**What you will do:** Go through the entries below and give the number of lines that have the string "testBit", and only that.

**Collected data:**
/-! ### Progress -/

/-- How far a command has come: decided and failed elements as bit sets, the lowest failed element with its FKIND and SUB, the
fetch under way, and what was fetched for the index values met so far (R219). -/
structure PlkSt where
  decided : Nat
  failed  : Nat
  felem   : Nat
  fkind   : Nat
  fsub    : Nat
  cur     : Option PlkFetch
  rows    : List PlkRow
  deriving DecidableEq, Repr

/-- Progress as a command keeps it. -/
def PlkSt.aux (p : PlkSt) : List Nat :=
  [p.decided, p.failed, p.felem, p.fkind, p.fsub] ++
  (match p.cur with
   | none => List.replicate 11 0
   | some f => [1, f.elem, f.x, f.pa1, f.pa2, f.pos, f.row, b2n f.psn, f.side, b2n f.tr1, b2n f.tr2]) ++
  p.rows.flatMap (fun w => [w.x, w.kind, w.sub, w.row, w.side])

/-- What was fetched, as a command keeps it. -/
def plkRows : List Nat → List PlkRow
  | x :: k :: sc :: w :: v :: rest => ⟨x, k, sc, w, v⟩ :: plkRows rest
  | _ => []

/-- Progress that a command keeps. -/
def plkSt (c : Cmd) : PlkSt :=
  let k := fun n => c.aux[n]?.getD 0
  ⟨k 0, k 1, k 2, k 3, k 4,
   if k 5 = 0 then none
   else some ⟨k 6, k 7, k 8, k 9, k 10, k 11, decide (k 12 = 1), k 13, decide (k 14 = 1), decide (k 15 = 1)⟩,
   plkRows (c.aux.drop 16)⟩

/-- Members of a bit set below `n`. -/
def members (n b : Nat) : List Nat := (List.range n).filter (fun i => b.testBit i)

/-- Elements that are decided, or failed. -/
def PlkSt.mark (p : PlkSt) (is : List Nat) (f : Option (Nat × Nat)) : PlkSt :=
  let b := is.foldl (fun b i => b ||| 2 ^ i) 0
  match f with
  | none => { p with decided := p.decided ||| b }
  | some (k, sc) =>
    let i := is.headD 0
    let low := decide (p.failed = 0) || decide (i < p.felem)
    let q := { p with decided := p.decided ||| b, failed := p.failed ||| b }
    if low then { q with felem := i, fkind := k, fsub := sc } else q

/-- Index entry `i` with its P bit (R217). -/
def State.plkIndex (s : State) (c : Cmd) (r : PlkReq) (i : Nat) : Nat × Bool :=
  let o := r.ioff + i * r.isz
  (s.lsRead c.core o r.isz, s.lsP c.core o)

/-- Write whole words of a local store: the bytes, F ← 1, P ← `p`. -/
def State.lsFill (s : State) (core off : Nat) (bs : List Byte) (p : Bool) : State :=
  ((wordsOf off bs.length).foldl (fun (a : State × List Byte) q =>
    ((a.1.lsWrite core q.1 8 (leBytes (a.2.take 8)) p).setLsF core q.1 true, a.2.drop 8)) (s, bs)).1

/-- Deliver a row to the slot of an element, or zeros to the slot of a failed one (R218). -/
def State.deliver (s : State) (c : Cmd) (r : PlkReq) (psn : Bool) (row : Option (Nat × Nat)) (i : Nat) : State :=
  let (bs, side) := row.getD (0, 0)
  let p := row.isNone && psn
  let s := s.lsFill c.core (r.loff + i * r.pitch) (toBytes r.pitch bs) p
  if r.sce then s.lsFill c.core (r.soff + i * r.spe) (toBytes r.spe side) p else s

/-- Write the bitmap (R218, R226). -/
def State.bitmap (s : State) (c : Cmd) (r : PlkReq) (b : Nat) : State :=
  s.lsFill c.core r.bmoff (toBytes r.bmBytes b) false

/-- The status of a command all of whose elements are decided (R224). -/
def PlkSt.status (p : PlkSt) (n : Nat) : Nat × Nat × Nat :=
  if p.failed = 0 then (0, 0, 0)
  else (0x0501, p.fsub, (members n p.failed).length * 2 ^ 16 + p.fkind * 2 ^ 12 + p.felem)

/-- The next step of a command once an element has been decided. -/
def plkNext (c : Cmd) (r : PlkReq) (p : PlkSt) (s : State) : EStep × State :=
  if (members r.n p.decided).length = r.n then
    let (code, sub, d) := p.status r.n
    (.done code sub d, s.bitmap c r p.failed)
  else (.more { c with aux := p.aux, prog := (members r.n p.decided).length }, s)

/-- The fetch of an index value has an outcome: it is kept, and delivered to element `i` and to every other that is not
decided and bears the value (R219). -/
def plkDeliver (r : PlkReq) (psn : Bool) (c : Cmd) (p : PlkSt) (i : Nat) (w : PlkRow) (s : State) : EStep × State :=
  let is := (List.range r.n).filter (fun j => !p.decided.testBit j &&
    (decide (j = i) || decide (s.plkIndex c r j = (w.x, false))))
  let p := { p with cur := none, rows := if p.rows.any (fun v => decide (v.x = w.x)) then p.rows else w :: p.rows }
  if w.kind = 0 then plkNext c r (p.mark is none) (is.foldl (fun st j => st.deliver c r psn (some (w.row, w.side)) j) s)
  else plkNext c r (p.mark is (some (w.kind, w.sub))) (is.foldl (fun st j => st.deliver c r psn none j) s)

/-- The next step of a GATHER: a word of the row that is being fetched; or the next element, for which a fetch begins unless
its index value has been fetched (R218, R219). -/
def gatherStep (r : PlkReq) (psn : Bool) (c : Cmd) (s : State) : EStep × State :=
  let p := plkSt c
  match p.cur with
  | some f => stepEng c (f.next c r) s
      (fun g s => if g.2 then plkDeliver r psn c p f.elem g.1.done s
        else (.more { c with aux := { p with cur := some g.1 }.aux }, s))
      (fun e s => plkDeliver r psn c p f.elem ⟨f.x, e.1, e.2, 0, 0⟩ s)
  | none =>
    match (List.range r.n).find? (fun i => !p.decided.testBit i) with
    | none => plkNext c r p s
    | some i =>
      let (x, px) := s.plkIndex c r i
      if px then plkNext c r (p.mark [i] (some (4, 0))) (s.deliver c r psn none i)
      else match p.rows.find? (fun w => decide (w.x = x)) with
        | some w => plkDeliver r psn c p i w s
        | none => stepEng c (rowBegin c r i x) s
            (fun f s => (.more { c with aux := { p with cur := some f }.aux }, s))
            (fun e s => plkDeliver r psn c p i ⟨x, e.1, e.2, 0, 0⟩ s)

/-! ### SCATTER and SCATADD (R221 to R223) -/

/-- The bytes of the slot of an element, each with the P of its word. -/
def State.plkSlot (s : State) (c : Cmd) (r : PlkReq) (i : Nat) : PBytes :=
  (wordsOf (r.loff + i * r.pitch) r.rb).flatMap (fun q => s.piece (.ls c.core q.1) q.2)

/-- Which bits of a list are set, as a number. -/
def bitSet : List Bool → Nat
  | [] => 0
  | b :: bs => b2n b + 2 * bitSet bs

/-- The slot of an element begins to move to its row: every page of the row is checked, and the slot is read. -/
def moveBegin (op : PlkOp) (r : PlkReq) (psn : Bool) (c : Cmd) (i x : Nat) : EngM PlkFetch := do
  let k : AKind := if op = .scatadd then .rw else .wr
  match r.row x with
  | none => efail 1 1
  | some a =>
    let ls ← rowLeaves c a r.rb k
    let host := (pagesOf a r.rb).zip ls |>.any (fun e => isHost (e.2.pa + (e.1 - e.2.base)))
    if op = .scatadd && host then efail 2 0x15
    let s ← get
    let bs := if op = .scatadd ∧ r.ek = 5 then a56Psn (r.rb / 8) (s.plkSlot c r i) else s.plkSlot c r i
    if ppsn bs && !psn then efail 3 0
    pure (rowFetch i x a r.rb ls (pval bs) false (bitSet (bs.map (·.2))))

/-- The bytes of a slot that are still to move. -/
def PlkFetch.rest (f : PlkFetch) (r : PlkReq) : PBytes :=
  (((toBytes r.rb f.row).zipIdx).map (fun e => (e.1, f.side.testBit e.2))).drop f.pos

**Exercise output:** 4